## Records provided
******

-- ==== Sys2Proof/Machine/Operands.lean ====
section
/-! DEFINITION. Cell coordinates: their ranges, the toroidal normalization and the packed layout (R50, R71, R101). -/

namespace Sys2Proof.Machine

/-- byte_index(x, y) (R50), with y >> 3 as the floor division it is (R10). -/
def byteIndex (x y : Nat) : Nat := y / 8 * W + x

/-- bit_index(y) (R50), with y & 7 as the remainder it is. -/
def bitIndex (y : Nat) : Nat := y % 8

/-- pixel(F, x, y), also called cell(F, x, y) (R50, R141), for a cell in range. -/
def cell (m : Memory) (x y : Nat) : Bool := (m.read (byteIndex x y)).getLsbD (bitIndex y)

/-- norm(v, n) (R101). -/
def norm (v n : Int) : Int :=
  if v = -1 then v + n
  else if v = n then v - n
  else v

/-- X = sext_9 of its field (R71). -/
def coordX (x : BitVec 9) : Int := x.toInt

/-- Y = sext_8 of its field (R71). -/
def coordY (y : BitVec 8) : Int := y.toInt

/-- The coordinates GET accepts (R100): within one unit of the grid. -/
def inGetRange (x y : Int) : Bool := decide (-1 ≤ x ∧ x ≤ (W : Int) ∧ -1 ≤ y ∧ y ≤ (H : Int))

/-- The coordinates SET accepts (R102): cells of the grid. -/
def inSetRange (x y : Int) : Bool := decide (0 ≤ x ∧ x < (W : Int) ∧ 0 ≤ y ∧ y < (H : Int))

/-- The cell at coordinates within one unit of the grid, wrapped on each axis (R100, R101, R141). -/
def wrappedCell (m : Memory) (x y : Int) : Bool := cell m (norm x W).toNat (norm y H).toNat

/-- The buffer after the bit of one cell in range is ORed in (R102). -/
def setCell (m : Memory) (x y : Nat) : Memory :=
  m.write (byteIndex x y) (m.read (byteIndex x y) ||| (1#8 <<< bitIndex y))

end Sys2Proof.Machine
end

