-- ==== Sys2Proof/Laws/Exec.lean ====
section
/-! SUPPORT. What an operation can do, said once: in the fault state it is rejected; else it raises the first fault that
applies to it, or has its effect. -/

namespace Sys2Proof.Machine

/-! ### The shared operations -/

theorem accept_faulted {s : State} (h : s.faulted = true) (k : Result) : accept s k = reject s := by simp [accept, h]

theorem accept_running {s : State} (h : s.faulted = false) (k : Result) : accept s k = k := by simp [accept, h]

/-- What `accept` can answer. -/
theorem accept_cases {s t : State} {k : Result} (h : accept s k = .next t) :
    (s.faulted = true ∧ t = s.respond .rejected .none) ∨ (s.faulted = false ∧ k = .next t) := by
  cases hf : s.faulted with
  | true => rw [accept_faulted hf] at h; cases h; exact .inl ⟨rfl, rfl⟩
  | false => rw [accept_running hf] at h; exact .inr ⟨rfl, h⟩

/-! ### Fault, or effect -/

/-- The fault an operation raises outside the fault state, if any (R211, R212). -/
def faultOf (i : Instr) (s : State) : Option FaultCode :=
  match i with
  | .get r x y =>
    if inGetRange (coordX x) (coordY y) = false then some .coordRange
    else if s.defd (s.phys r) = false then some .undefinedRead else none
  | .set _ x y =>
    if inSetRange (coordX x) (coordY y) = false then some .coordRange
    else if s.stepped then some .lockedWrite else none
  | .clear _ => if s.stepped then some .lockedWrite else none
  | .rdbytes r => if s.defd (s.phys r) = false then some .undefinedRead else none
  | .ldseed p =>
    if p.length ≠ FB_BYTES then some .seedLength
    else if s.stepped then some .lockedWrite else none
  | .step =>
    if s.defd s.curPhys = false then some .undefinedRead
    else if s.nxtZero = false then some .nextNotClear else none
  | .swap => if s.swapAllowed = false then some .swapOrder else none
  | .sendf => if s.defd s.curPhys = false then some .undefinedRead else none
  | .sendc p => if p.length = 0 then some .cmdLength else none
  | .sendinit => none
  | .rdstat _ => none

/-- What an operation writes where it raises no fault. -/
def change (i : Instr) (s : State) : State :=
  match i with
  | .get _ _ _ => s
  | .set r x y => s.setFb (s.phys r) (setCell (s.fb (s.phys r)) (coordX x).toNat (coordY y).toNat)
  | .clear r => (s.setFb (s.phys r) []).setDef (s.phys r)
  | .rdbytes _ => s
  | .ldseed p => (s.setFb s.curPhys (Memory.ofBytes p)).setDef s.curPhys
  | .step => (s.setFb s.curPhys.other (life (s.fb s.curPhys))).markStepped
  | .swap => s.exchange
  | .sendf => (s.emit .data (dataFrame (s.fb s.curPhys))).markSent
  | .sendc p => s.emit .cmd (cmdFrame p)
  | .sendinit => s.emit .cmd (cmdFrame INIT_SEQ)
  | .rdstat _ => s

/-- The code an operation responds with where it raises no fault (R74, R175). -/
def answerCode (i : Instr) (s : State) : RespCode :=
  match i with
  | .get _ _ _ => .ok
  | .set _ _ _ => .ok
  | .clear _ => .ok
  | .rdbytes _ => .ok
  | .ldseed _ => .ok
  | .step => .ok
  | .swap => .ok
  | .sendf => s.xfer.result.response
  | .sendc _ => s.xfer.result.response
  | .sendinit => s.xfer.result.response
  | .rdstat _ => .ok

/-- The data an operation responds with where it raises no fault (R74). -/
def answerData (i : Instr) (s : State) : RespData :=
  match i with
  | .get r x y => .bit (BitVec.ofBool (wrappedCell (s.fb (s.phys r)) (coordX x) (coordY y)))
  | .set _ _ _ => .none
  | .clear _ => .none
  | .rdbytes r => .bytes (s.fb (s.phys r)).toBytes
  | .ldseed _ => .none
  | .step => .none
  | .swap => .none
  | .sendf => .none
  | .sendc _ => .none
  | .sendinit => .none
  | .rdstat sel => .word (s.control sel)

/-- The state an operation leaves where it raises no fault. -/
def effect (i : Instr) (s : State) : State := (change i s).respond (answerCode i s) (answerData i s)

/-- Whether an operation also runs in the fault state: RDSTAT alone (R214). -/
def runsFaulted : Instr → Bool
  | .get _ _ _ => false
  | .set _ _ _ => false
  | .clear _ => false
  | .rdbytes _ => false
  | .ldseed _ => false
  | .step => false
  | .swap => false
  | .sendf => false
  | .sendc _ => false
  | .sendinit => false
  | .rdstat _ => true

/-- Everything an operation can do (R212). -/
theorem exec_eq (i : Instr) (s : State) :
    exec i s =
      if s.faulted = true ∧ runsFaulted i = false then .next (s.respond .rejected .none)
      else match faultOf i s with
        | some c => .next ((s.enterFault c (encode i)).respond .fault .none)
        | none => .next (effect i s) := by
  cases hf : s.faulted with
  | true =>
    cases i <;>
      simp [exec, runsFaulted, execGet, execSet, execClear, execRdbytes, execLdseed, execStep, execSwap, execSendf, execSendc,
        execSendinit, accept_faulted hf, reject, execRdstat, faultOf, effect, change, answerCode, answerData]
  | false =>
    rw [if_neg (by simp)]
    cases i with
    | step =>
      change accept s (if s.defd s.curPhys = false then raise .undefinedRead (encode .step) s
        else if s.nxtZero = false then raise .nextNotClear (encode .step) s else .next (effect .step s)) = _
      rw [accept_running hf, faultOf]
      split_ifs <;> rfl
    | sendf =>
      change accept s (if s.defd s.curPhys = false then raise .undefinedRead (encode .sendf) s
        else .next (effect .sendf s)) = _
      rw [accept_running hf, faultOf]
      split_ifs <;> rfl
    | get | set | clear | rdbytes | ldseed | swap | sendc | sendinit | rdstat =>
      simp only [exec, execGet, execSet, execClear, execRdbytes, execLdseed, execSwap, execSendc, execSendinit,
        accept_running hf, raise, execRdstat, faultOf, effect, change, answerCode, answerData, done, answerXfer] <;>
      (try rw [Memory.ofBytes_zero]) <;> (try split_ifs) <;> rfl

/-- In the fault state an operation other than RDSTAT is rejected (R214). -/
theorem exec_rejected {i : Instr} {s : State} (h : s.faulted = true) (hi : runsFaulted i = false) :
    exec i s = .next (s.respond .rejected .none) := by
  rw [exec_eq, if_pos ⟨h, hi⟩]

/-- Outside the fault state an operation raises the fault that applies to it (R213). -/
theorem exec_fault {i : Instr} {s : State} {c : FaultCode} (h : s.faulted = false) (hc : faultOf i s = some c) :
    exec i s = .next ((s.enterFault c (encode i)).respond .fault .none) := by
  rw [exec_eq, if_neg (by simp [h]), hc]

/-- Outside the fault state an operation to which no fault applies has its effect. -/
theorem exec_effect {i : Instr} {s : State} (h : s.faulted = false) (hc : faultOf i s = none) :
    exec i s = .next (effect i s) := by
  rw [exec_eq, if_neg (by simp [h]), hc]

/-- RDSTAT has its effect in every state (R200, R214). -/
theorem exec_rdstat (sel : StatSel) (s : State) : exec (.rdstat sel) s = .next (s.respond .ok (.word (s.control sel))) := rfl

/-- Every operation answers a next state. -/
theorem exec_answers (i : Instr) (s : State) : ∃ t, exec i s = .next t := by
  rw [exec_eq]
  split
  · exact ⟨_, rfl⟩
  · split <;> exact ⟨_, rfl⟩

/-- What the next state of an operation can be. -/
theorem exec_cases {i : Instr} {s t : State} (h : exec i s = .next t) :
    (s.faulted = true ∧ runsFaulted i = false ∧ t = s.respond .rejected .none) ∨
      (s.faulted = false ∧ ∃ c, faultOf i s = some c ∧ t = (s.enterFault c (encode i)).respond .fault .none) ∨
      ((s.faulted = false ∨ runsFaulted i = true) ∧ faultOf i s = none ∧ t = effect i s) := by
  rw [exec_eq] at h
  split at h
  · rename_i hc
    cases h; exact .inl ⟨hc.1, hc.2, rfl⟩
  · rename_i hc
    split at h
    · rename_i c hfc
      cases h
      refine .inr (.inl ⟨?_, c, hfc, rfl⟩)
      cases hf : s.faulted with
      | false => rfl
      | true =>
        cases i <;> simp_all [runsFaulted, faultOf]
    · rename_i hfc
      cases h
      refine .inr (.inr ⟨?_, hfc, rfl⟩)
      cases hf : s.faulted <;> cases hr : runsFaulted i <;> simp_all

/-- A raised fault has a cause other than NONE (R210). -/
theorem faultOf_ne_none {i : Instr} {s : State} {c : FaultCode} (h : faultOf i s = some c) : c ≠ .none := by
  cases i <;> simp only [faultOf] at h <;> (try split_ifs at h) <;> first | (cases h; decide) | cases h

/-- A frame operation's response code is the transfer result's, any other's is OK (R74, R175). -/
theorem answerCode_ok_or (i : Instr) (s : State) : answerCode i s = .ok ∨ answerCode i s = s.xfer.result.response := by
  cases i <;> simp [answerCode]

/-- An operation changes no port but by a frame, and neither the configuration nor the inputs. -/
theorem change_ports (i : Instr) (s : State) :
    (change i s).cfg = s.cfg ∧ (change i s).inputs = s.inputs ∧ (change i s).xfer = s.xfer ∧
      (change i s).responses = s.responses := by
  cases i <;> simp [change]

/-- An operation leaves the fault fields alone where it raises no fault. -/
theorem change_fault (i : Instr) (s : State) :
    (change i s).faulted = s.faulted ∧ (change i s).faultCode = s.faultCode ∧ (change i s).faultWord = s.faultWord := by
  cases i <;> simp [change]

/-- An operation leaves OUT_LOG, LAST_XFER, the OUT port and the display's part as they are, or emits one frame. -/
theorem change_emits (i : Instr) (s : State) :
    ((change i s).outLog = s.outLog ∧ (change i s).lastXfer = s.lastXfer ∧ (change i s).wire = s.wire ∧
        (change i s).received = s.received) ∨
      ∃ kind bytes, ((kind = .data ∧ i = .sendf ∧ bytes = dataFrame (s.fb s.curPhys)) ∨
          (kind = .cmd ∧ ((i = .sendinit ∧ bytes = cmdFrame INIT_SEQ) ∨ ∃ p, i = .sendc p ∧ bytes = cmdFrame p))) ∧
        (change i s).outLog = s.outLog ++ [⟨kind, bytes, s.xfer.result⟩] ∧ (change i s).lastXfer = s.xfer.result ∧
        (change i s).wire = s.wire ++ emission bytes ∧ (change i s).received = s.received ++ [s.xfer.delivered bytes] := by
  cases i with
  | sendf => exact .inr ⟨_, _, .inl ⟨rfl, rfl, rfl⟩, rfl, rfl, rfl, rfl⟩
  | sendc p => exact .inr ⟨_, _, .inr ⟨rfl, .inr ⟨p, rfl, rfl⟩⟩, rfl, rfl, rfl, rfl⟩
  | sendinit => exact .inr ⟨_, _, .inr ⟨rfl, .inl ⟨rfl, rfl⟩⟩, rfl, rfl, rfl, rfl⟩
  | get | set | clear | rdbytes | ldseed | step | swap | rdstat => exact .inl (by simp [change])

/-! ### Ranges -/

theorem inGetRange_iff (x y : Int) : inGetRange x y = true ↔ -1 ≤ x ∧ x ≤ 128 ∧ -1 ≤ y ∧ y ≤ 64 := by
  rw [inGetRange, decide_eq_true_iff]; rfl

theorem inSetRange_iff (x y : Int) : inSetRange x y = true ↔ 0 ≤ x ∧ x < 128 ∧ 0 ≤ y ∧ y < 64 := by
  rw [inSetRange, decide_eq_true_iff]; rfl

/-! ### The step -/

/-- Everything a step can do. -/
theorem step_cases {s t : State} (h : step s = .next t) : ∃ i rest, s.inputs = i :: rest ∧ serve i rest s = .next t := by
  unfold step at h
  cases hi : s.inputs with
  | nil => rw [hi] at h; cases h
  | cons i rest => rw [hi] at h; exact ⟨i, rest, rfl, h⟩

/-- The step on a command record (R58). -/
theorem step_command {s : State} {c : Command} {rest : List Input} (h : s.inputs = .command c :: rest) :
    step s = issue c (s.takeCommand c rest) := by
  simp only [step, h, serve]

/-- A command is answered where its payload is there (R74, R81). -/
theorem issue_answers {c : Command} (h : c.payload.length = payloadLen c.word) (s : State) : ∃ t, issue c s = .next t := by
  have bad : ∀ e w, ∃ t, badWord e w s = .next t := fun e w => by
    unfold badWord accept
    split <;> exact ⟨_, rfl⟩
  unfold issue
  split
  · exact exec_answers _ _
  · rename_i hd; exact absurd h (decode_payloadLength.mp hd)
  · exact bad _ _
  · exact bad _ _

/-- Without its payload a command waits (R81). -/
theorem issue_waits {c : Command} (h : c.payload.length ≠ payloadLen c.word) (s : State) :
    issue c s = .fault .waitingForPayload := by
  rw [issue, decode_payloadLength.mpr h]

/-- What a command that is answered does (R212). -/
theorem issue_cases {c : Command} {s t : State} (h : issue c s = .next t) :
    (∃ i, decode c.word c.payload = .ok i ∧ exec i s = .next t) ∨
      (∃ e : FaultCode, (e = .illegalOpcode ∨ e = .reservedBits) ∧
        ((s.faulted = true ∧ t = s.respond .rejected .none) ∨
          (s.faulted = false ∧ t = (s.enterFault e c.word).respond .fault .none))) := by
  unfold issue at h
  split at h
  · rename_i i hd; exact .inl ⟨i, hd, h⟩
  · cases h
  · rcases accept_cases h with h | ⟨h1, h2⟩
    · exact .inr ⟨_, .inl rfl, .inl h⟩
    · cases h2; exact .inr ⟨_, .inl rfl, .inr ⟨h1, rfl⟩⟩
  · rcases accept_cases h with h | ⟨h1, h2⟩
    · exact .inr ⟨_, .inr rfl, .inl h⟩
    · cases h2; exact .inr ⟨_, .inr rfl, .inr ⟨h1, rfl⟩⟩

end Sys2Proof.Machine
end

******

Every line above that contains the word "than" should be reported.

## Exercise solution
/-- In the fault state an operation other than RDSTAT is rejected (R214). -/
/-- A raised fault has a cause other than NONE (R210). -/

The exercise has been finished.